As it turns out, 69% of Americans say they approve of a professional athlete using marijuana for pain, and 67% say that using a doctor’s prescription for an opioid is a greater health risk than using a doctor’s prescription for marijuana, according to a Yahoo News/Marist Poll released last year.
The stance of the NFL remains somewhat unclear, and the league did not respond to a request for comment.
In 2016, the NFL Players Association formed a committee to investigate all pain management options for players, including cannabis.
“Our job is to find the best medical science to support your therapeutic use exemption,” DeMaurice Smith, executive director of the NFL Players Association, told Gupta.

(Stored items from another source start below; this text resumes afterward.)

theorem Part.replyExpires_poll {p : Part} {slot : Nat} {carried : Option Carried} (hs : p.line.state = .running)
    (hturn : p.line.turn = .poll slot carried) : p.replyExpires = (p.replyOver.miss slot).nextTurn := by
  simp only [Part.replyExpires, Part.replyOver, hs, hturn]

theorem exec_replyExpiry (s : State) : exec .replyExpiry s = .next { s with part := s.part.replyExpiry } := rfl

/-- Settles O31. -/
theorem missesAreCounted : Obligations.MissesAreCounted := by
  refine ⟨fun s hs hdue => ?expiry, fun s hquiet => ?stopped, fun chars slot carried s hin hshaped h1 h16 hc hc' hbad => ?frame⟩
  case expiry =>
    rw [exec_replyExpiry, Part.replyExpiry_due hdue]
    refine ⟨fun slot carried hturn hshaped h1 h16 => ?_, fun hturn hrx => ?_, fun hturn hrx => ?_, fun hturn => ?_⟩
    · obtain ⟨hl, hl', -⟩ := hshaped
      rw [Part.replyExpires_poll hs hturn]
      obtain ⟨hline, hbook⟩ := s.part.replyOver.miss_line slot
      refine ⟨s.part.replyOver.miss slot, rfl, Part.miss_slot (p := s.part.replyOver) hl h1 h16,
        fun ha hm => Part.miss_handset (p := s.part.replyOver) ha hm,
        (Part.miss_store (p := s.part.replyOver) hl' h1 h16).trans (returnCarried_eq _), ?_, ?_, hbook⟩ <;> rw [hline] <;> rfl
    · simp only [Part.replyExpires, hs, hturn, hrx]
    · obtain ⟨c, cs, hcs⟩ := List.exists_cons_of_ne_nil hrx
      simp only [Part.replyExpires, hs, hturn, hcs]
    · simp only [Part.replyExpires, hs, hturn]
  case stopped => rw [exec_replyExpiry, Part.replyExpiry_quiet hquiet]
  case frame =>
    obtain ⟨hl, -⟩ := hshaped
    have ⟨_, hturn, _, _⟩ := hin
    have hspoilt := Part.foldl_countSpoiled_spoilt (p := s.part.frameOfTurn) hturn hl h1 h16 chars
    obtain ⟨q, hq⟩ : ∃ q, chars.foldl Part.countSpoiled s.part.frameOfTurn = q := ⟨_, rfl⟩
    have hexec : exec (.invalidAnswer chars) s = .next { s with part := ((q.countCheck slot chars).miss slot).turnOver } := by
      rw [← hq]
      exact congrArg (fun p => Host.Outcome.next { s with part := Part.promoteIfDue p }) (hin.badFrame hc hc' hbad)
    rw [hq] at hspoilt
    obtain ⟨hstep, hlen, hown, -⟩ := hspoilt
    have hslot := Part.countCheck_slot (p := q) (hlen.trans hl) h1 h16 chars
    have hbeside : (q.slot slot).beside = (s.part.slot slot).beside := by
      rw [hown]
      exact Slot.foldl_countSpoiled_beside _ chars
    simp only [Slot.beside, Prod.mk.injEq] at hbeside
    obtain ⟨hstate, hmisses, hcheck⟩ := hbeside
    have hall := hstep.trans (q.countCheck_stepsSlots slot chars)
    refine ⟨_, hexec, ?_, ?_, hall.stores, hall.book, hall.attn, hall.settings, ?_⟩
    · rw [hslot, hmisses]
    · rw [hslot, hstate]
    · rw [hslot, hcheck]

end Sys2Proof.Machine
end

As for James’ case, “what I would say to him and every NFL player: Our job is to figure out, how do we build the best medical support for the best treatment for you?” Smith said.
James never would have guessed that he would make history due to a therapeutic use exemption, but if, 30 years from now, his biography states “medicinal marijuana advocate,” he would be fine with that.
“I’m not ashamed of it,” James said. “I’m not embarrassed about it. It is something that I will continue to use because I have a life to live.”